George Soros, the 85-year-old billionaire who smashed the Bank of England in 1992, is becoming more engaged in day-to-day trading at his family office, taking a series of large, bearish wagers.
Soros is best regarded for netting $1 billion as a hedge fund manager decades ago when he and his then-chief strategist Stan Druckenmiller gambled that the U.K. would be forced to devalue the pound. His predictions have not always played out so well.
Expecting weakness in various global markets, his Soros Fund Management cut its publicly disclosed U.S. stock holdings by 37 % in the first quarter while purchasing shares of gold miners and an exchange-traded fund tracking the price of the precious metal.
Since then, the S&P 500 Index has returned 3.1 percent. Barrick Gold Corp., his biggest new position disclosed in the quarter, fared better, jumping 44 %.
Here’s a glance at some recent calls by Soros, whose personal fortune is estimated at $24.7 billion, and some of the other trades made by his family office in the past few years:
Soros has been troubled about China since at least 2013, conveying escalating worry that the country’s leaders may not have the ability to manage an economic slowdown.

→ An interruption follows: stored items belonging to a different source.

/-- 41_stage1.md R165: complementing all 256 bits of a history negates the dot product. -/
def Obligations.StageOneOddSymmetry : Prop :=
  ∀ (h : Vector Word 8) (coef : Nat → Int),
    s1Dot (Vector.ofFn fun i : Fin 8 => ~~~h[i]) coef = - s1Dot h coef

/-- 41_stage1.md R164: the dot product is the sum of the coefficients less twice the sum over the ages
whose bit is 1 (the polarity is log 17), and with 16-bit coefficients it lies in `-2^23 .. 2^23`, so Stage 1
cannot overflow. -/
def Obligations.StageOneRange : Prop :=
  ∀ (h : Vector Word 8) (coef : Nat → Int), (∀ a, -32768 ≤ coef a ∧ coef a ≤ 32767) →
    s1Dot h coef = (∑ a ∈ Finset.range 256, coef a) -
        2 * ∑ a ∈ (Finset.range 256).filter
          (fun a => (h[a / 32]?.getD 0#32).getLsbD (31 - a % 32) = true), coef a ∧
      -8388608 ≤ s1Dot h coef ∧ s1Dot h coef ≤ 8388608 ∧
      (BitVec.ofInt 32 (s1Dot h coef)).toInt = s1Dot h coef

/-- 42_stage23.md R177: S2STEP pushes the sample, adds the branch of its phase, and on every `D2`-th input
emits the rounded, clamped sum, setting `S2SAT` when clamping changed it; a coefficient below the tap count that
nothing has written is `fault(UNINIT)` (60_exceptions.md R330); not enabled, it answers the same state (log 2).
The list of returned values is the model's (log 11). -/
def Obligations.StageTwoStep : Prop :=
  ∀ (c : Fin 16) (x : Word) (s : State),
    ((s.rxState = .armed ∨ s.rxState = .running) ∧ s.fatal = false →
      (FirReady s.coef2 s.cfg.s2.params s.ch[c].st2 →
        ∃ f out sat, FirStepped s.coef2 s.cfg.s2.params x s.ch[c].st2 f out sat ∧
          exec (.s2step (BitVec.ofNat 8 c) x) s = .next { s with
            ch := s.ch.set c { s.ch[c] with st2 := f },
            status := if sat then s.status ||| 0b00100#5 else s.status,
            returned := s.returned ++ [.sample out] }) ∧
      (s.cfg.T2 ≤ 256 → ¬ Written s.coef2 s.cfg.T2 →
        exec (.s2step (BitVec.ofNat 8 c) x) s = .fault (.uninit .coef2))) ∧
    (¬ ((s.rxState = .armed ∨ s.rxState = .running) ∧ s.fatal = false) →
      exec (.s2step (BitVec.ofNat 8 c) x) s = .next s)

/-- 42_stage23.md R186: S3STEP is the same step with the Stage-3 names, its faults included, enabled only when
`N_STAGES = 3`; not enabled, it answers the same state (log 2). The list of returned values is the model's
(log 11). -/
def Obligations.StageThreeStep : Prop :=
  ∀ (c : Fin 16) (x : Word) (s : State),
    ((s.rxState = .armed ∨ s.rxState = .running) ∧ s.fatal = false ∧ s.cfg.nStages.toNat = 3 →
      (FirReady s.coef3 s.cfg.s3.params s.ch[c].st3 →
        ∃ f out sat, FirStepped s.coef3 s.cfg.s3.params x s.ch[c].st3 f out sat ∧
          exec (.s3step (BitVec.ofNat 8 c) x) s = .next { s with
            ch := s.ch.set c { s.ch[c] with st3 := f },
            status := if sat then s.status ||| 0b01000#5 else s.status,
            returned := s.returned ++ [.sample out] }) ∧
      (s.cfg.T3 ≤ 256 → ¬ Written s.coef3 s.cfg.T3 →
        exec (.s3step (BitVec.ofNat 8 c) x) s = .fault (.uninit .coef3))) ∧
    (¬ ((s.rxState = .armed ∨ s.rxState = .running) ∧ s.fatal = false ∧ s.cfg.nStages.toNat = 3) →
      exec (.s3step (BitVec.ofNat 8 c) x) s = .next s)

Earlier this year, he likened China’s economy to the U.S. in 2007-08, pointing to debt-fueled growth that’s produced uncertainty and instability in the country’s banking system.
“Most of the money that banks are supplying is needed to keep bad debts and loss-making enterprises alive,” Soros stated on April 20 at an Asia Society function in New York.
More defaults might be looming in the nation’s corporate bond market. Bloomberg Intelligence estimated in May that 15.6 trillion yuan ($2.4 trillion) of corporate borrowing can be classified as “at risk loans” – those where the borrower does not have sufficient earnings to insure interest payments. That is equal to 23 % of the country’s gross domestic product in 2015.
China’s Hang Seng Index has returned 10 % over the past 3 years, not superb, but nothing like the 37 % slump in U.S. stocks in 2008. The index is down 22 % from a post-financial crisis peak in April 2015, when including dividends.
At a panel discussion on Sept. 24, 2011, Soros stated the Greece-born European debt crunch was “more serious than the crisis of 2008.” Last year, he stated the chances of Greece departing the euro area were 50-50.
“You can keep on pushing it back indefinitely” by making interest payments without writing down debt, Soros stated in a Bloomberg Television interview that broadcasted March 24, 2015. “But in the meantime there will be no primary surplus because Greece is going down the drain.”
There are indications that nervousness about the euro area economy is ebbing as investors more and more focus on China. Greece and its creditors in the currency bloc might be nearing an agreement to disburse a new tranche of bailout aid that would permit it to meet debt payments this summer and also pave the way for reestablishing entry to the European Central Bank’s regular refinancing operations.
Given that Soros’ 2011 comments, the Bloomberg European 500 Index has returned 82 %. European sovereign debt has returned about 14 % in dollar terms.
Soros took a personal awareness in Argentina – where he’s been invested for quite a few years – and most recently gambled successfully on the country’s defaulted bonds. From time to time, he’d meet privately with former President Cristina Fernandez de Kirchner to talk about Argentina’s economic potentials. After a U.S. court impeded payments on the nation’s bonds, his Quantum Partners fund in 2014 joined an investor group that sued bond trustee Bank of New York Mellon Corp. in London for failing to disperse interest payments on securities, claiming the ruling should not apply to notes governed by laws outside of the U.S.
While the argument was resolved after Fernandez left office last year, Soros has still been exhibiting interest in the country. Representatives for his fund took part in Argentina’s bond roadshow in April, based on a document obtained by Bloomberg, after which the government sold a record $16.5 billion in securities in its return to the global debt market.
Argentine bonds have returned 57 % on average since Soros’ wager was exposed with the lawsuit in August 2014.
Soros’ family office made almost $1 billion from November 2012 to February 2013 gambling that the Japanese yen would crash with the election of Prime Minster Shinzo Abe, who shoved the Bank of Japan to launch additional stimulus measures. A couple of months later, the billionaire cautioned that moves to expand monetary easing could bring about “an avalanche” in the yen as people shift their money abroad.
“What Japan is doing is actually quite dangerous because they’re doing it after 25 years of just simply accumulating deficits and not getting the economy going,” Soros stated in an April 5, 2013, interview with CNBC. Central bank officials may not be able to stop the currency’s fall, he stated.
The yen went on to fall in the wake of Soros’ comments.